Same for real16, 113/112bit. The bit is always set unless the value is zero.

Hi Raymond,
As far as I understand correctly, the maximum number of digits:
real4 7 digits (32/41)
real8 15 digits (64/41)
real10 19 digits (80/41)
Is this correct?
I generally agree with those limits, except that I consider that the range for the real8 to be 16 significant digits for all intents and purposes.
Same for real16, 113/112bit. The bit is always set unless the value is zero.
I'm not familiar with the real16. However, for real4 and real8, the above statement is not 100% correct. It should read:
"The bit is always set unless the biased exponent is zero." i.e. the value of the real number is either 0 or that of a 'denormalized real number'. For those following this thread but not entirely familiar with this subject, some more info on 'denormalized real numbers' is available at
http://www.ray.masmcode.com/tutorial/fpuchap2.htm#denormal

Hi Ray,
I well understand what can be fitted into a REAL8 variable but when defining a .data section entry, the assembler simply truncates values that are larger than REAL8 so I can routinely do things like this.
.data
align 16
pi REAL8 3.14159265358979323846
A large number library is probably the only way to do really big numbers, REAL10 gets some extra precision but probably not enough for some of the scientific folk.

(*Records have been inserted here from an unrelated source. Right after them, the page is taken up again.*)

/-- R31, R32, R36 to R38: the checks before the walk, in their order, and then the range of the first segment that fails,
which the refusal names: LOCKED where it is LOCKED or CLOSING, ERASED for any class but READ, READ_ONLY for WRITE alone.
Each refusal changes nothing. -/
def Obligations.XferOpenRefusedInOrder : Prop :=
  ∀ (tag : Fin 32) (cls : XferClass) (start count order : Nat) (s : State), LinkTakes s →
    let refused : Code → Option (Fin 16) → Prop := fun c r =>
      exec (.xferOpen tag cls start count order) s = .next (sent (.xferRefuse tag c r) s)
    let w := s.copies.watch.state
    let badOrder := (cls = .migrateRead ∨ cls = .migrateWrite) ∧ ∀ o, s.rekey.order = some o →
      o.num ≠ order ∨ start < o.window.start ∨ o.window.start + o.window.len < start + count
    (w = .erasing ∨ (w = .erased ∧ cls ≠ .read) → refused .erasing none)
    ∧ (w ≠ .erasing → (w = .erased → cls = .read) →
      (s.adm.table[tag] ≠ .free → refused .tagBusy none)
      ∧ (s.adm.table[tag] = .free →
        (count = 0 ∨ 1024 < count → refused .badCount none)
        ∧ (1 ≤ count → count ≤ 1024 →
          (s.copies.factory.capacity < start + count → refused .outOfRange none)
          ∧ (start + count ≤ s.copies.factory.capacity →
            (badOrder → refused .badOrder none)
            ∧ ∀ l q rest, ¬badOrder → w ≠ .erased → rangeWalk s ⟨start, count⟩ = l ++ q :: rest →
              (∀ p ∈ l, (∃ h, s.ranges[p.range].run = .opened h ∧ (cls = .write → h.level = .readWrite))
                ∨ s.ranges[p.range].run = .erased ∧ cls = .read) →
              (s.ranges[q.range].run = .locked → refused .locked (some q.range))
              ∧ (∀ h d ws, s.ranges[q.range].run = .closing h d ws → refused .locked (some q.range))
              ∧ (s.ranges[q.range].run = .erased → cls ≠ .read → refused .erased (some q.range))
              ∧ (∀ h, s.ranges[q.range].run = .opened h → h.level = .readOnly → cls = .write →
                refused .readOnly (some q.range))))))

/-- R33, R34, R36 to R40: a descriptor whose pieces all pass is ADMITTED with one segment for each, in order, whose slot
and treatment those rules give: with the watch ERASED all are PAD. Each distinct slot that they name takes one pin, and
XFER_ADMIT is sent. R39: a READ or WRITE that overlaps the fence is held at the tail of the hold list, or refused FENCED
by a full one. -/
def Obligations.XferOpenAdmitsOrHolds : Prop :=
  ∀ (tag : Fin 32) (cls : XferClass) (start count order : Nat) (s : State), LinkTakes s →
    let e : Extent := ⟨start, count⟩
    let pieces := rangeWalk s e
    openCheck tag cls e s = none → orderCheck cls e order s = none → (∀ q ∈ pieces, Passes s cls q) →
    let touchesFence := (cls = .read ∨ cls = .write) ∧ ∃ w, s.rekey.fence = some w ∧ extentsOverlap e w = true
    (¬touchesFence → Next (exec (.xferOpen tag cls start count order) s) fun t =>
      ∃ segs : List Segment, segs.length = pieces.length ∧ (∀ p ∈ pieces.zip segs, SegmentOf s cls p.1 p.2)
        ∧ t = { s with
          adm := { s.adm with table := s.adm.table.set tag (.admitted
            ⟨cls, e, if cls = .read ∨ cls = .write then none else some order, segs, 0, 0, 0, false⟩) }
          drive := { s.drive with outbox := s.drive.outbox ++ [.xferAdmit tag] }
          slots := t.slots }
        ∧ ∀ k : Fin 18, t.slots[k] =
            if (segs.any fun g => decide (g.treatment = .cipher k)) = true then pinnedSlot s.slots[k] else s.slots[k])
    ∧ (touchesFence →
      (s.adm.hold.length < 8 → exec (.xferOpen tag cls start count order) s = .next (sent (.xferHeld tag)
        { s with adm := { s.adm with table := s.adm.table.set tag (.held cls e), hold := s.adm.hold ++ [tag] } }))
      ∧ (8 ≤ s.adm.hold.length → exec (.xferOpen tag cls start count order) s
        = .next (sent (.xferRefuse tag .fenced none) s)))

/-- R42 to R44: the unit at the head of the buffer, in its order and not the last, is answered by its segment: a CIPHER
segment with the pinned slot's key under the range's salt and the unit's LBA, a PAD segment with a pad. R41, R172: a unit
that arrives joins the buffer for an ADMITTED or ABORTING entry and is discarded for any other; with the buffer full it is
not taken yet. -/
def Obligations.UnitsJoinAndAreAnswered : Prop :=
  (∀ (u : BufUnit) (rest : List BufUnit) (x : Xfer) (g : Segment) (s : State), Between s → s.drive.up = true →
      s.drive.inbound = [] → s.drive.units = u :: rest → s.adm.table[u.tag] = .admitted x → u.index = x.next →
      u.index + 1 < x.extent.len → segmentOf x u.index = some g →
      let after : Xfer → State := fun y => { s with
        adm := { s.adm with table := s.adm.table.set u.tag (.admitted y) }
        drive := { s.drive with units := rest } }
      (g.treatment = .pad → exec .cipherUnitTake s = .next (sent (.xferUnit u.tag true u.index 0)
        (after { x with next := x.next + 1, answered := x.answered + 1, padded := true })))
      ∧ (∀ k key, g.treatment = .cipher k → slotKey s.slots[k] = some key →
        exec .cipherUnitTake s = .next (sent (.xferUnit u.tag false u.index
            (Config.cipher key (Config.saltBits s.copies.ranges[g.range].salt) (x.extent.start + u.index)
              (decide (x.cls = .write ∨ x.cls = .migrateWrite)) u.payload))
          (after { x with next := x.next + 1, answered := x.answered + 1, ciphered := x.ciphered + 1 }))))
  ∧ (∀ (tag : Fin 32) (index : Nat) (payload : UnitData) (s : State), LinkTakes s →
      let c : Instr := .xferUnit tag index payload
      let joined : State := { s with drive := { s.drive with units := s.drive.units ++ [⟨tag, index, payload⟩] } }
      (8 ≤ s.drive.units.length → exec c s = .next { s with drive := { s.drive with inbound := [c] } })
      ∧ (s.drive.units.length < 8 →
        (∀ x, s.adm.table[tag] = .admitted x → exec c s = .next joined)
        ∧ (∀ x, s.adm.table[tag] = .aborting x → exec c s = .next joined)
        ∧ (∀ k e, s.adm.table[tag] = .held k e → exec c s = .next s)
        ∧ (s.adm.table[tag] = .free → exec c s = .next s)))

/-- R42, R45 to R48, R52: an empty buffer gives nothing; a unit out of its order ends the entry SEQUENCE_ERROR; the last
unit ends it DONE_PADDED where it or an earlier one was padded, else DONE; each end releases the entry's pins. An ABORTING
entry answers with pads and ends ABORTED at its last unit. R172: the frames held back behind a stalled unit are then taken
in order, as far as the room that the unit taken has made lets them. -/
def Obligations.UnitTakenEndsTransfers : Prop :=
  (∀ s m : State, Between s → s.phase = .running → (∀ c ∈ s.drive.inbound, IsFrame c) →
    exec .cipherUnitTake { s with drive := { s.drive with inbound := [] } } = .next m →
    Next (exec .cipherUnitTake s) (TakenInOrder s.drive.inbound m))
  ∧ ∀ s : State, Between s → s.drive.up = true → s.drive.inbound = [] →
    (s.drive.units = [] → exec .cipherUnitTake s = .next s)
    ∧ ∀ (u : BufUnit) (rest : List BufUnit) (x : Xfer), s.drive.units = u :: rest →
      let ends : List OutFrame → Prop := fun l => Next (exec .cipherUnitTake s) fun t =>
        t.adm.table[u.tag] = .free ∧ (∀ g : Fin 32, g ≠ u.tag → t.adm.table[g] = s.adm.table[g])
          ∧ t.drive.units = rest.filter (fun v => decide (v.tag ≠ u.tag))
          ∧ s.drive.outbox ++ l <+: t.drive.outbox
          ∧ (∀ k : Fin 18, slotPins t.slots[k] = slotPins s.slots[k] - if k ∈ slotsNamed x.segs then 1 else 0)
          ∧ ((∀ r ∈ rangesNamed x.segs, ∀ h d ws, s.ranges[r].run ≠ .closing h d ws) → t.ranges = s.ranges
            ∧ ∀ k : Fin 18, t.slots[k] = if k ∈ slotsNamed x.segs then unpinnedSlot s.slots[k] else s.slots[k])
      (s.adm.table[u.tag] = .admitted x → u.index ≠ x.next →
        ends [.xferEnd u.tag .sequenceError x.answered x.ciphered])
      ∧ (∀ g, s.adm.table[u.tag] = .admitted x → u.index = x.next → x.extent.len = x.next + 1 →
        segmentOf x u.index = some g →
        (g.treatment = .pad → ends [.xferUnit u.tag true u.index 0,
          .xferEnd u.tag .donePadded (x.answered + 1) x.ciphered])
        ∧ ∀ k key, g.treatment = .cipher k → slotKey s.slots[k] = some key →
          ends [.xferUnit u.tag false u.index
              (Config.cipher key (Config.saltBits s.copies.ranges[g.range].salt) (x.extent.start + u.index)
                (decide (x.cls = .write ∨ x.cls = .migrateWrite)) u.payload),
            .xferEnd u.tag (if x.padded = true then .donePadded else .done) (x.answered + 1) (x.ciphered + 1)])
      ∧ (s.adm.table[u.tag] = .aborting x →
        (u.index + 1 < x.extent.len → exec .cipherUnitTake s = .next (sent (.xferUnit u.tag true u.index 0) { s with
          adm := { s.adm with table := s.adm.table.set u.tag (.aborting { x with answered := x.answered + 1 }) }
          drive := { s.drive with units := rest } }))
        ∧ (x.extent.len ≤ u.index + 1 → exec .cipherUnitTake s = .next
          (sent (.xferEnd u.tag .aborted (x.answered + 1) x.ciphered) (sent (.xferUnit u.tag true u.index 0) { s with
            adm := { s.adm with table := s.adm.table.set u.tag .free }
            drive := { s.drive with units := rest.filter fun v => decide (v.tag ≠ u.tag) } }))))

/-- R50: what XFER_STOP does with the entry of its tag. Units of the tag leave the buffer, and pins are released (R52).
With no segment in a CLOSING range nothing more happens but that a WRITE's departure may send a migration order (R115);
with one, the CLOSING ranges that are then drained complete their closes (R22). -/
def Obligations.XferStopEndsTheTag : Prop :=
  ∀ (tag : Fin 32) (s : State), LinkTakes s →
    let freed : State := { s with
      adm := { s.adm with table := s.adm.table.set tag .free }
      drive := { s.drive with units := s.drive.units.filter fun u => decide (u.tag ≠ tag) } }
    (∀ x, s.adm.table[tag] = .admitted x → Next (exec (.xferStop tag) s) fun t =>
      t.adm.table[tag] = .free
        ∧ t.drive.units = s.drive.units.filter (fun u => decide (u.tag ≠ tag))
        ∧ s.drive.outbox ++ [.xferEnd tag .stopped x.answered x.ciphered] <+: t.drive.outbox
        ∧ (∀ k : Fin 18, slotPins t.slots[k] = slotPins s.slots[k] - if k ∈ slotsNamed x.segs then 1 else 0)
        ∧ (∀ r : Fin 16, t.ranges[r] = match s.ranges[r].run with
          | .closing _ _ _ => if r ∈ rangesNamed x.segs ∧ drained r freed = true then
              { s.ranges[r] with run := .locked } else s.ranges[r]
          | _ => s.ranges[r])
        ∧ t.adm = freed.adm ∧ t.copies = { s.copies with rekey := t.copies.rekey } ∧ t.watch = s.watch ∧ t.cred = s.cred
        ∧ t.erase = s.erase ∧ t.derive = s.derive ∧ t.draws = s.draws
        ∧ ((∀ r ∈ rangesNamed x.segs, ∀ h d ws, s.ranges[r].run ≠ .closing h d ws) →
          (∀ k : Fin 18, t.slots[k] = if k ∈ slotsNamed x.segs then unpinnedSlot s.slots[k] else s.slots[k])
          ∧ t = { freed with
              slots := t.slots, rekey := t.rekey, drive := { freed.drive with outbox := t.drive.outbox } }
          ∧ (x.cls ≠ .write → t = { sent (.xferEnd tag .stopped x.answered x.ciphered) freed with slots := t.slots })))
    ∧ (∀ x, s.adm.table[tag] = .aborting x →
      exec (.xferStop tag) s = .next (sent (.xferEnd tag .stopped x.answered x.ciphered) freed))
    ∧ (∀ c e, s.adm.table[tag] = .held c e → exec (.xferStop tag) s = .next (sent (.xferRefuse tag .stopped none)
      { s with adm := { s.adm with
        table := s.adm.table.set tag .free, hold := s.adm.hold.filter fun u => u != tag } }))
    ∧ (s.adm.table[tag] = .free → exec (.xferStop tag) s = .next s)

that I consider that the range for the real8 to be 16 significant digits for all intents and purposes.
Simple pure Masm32 test, using REAL8 precision with CRT printf (source & exe attached):
include \masm32\include\masm32rt.inc
.data
TmpR8 REAL8 ?
.code
start:
xor ebx, ebx ; set two nonvolatile
finit
fld1
fld FP10(1.0000000000000011111111)
print "1.2345678901234567", 13, 10
print "1.0000000000000011111 as REAL10", 13, 10
.Repeat
fld st
fstp TmpR8
printf("%.16f\n", TmpR8)
fadd ST, ST(1)
inc ebx
.Until ebx>=8
.Repeat
fld st
fstp TmpR8
printf("%.16f\n", TmpR8)
fsub ST, ST(1)
dec ebx
.Until Sign?
inkey "0.0000000000000011111 as REAL10 on exit"
exit
end start
Output:
1.2345678901234567
1.0000000000000011111 as REAL10
1.0000000000000011 +0
2.0000000000000013 +2 at pos 17
3.0000000000000013 +2
4.0000000000000009 2
5.0000000000000009
6.0000000000000009
7.0000000000000009
8.0000000000000018 +7
9.0000000000000018 +7 <<<<< max deviation
8.0000000000000018 +7
7.0000000000000009
6.0000000000000009
5.0000000000000009
4.0000000000000009 2
3.0000000000000013 +2
2.0000000000000013
1.0000000000000011 +0
0.0000000000000011111 as REAL10 on exit
It is the middle range where the 15.95 digits show a small distortion.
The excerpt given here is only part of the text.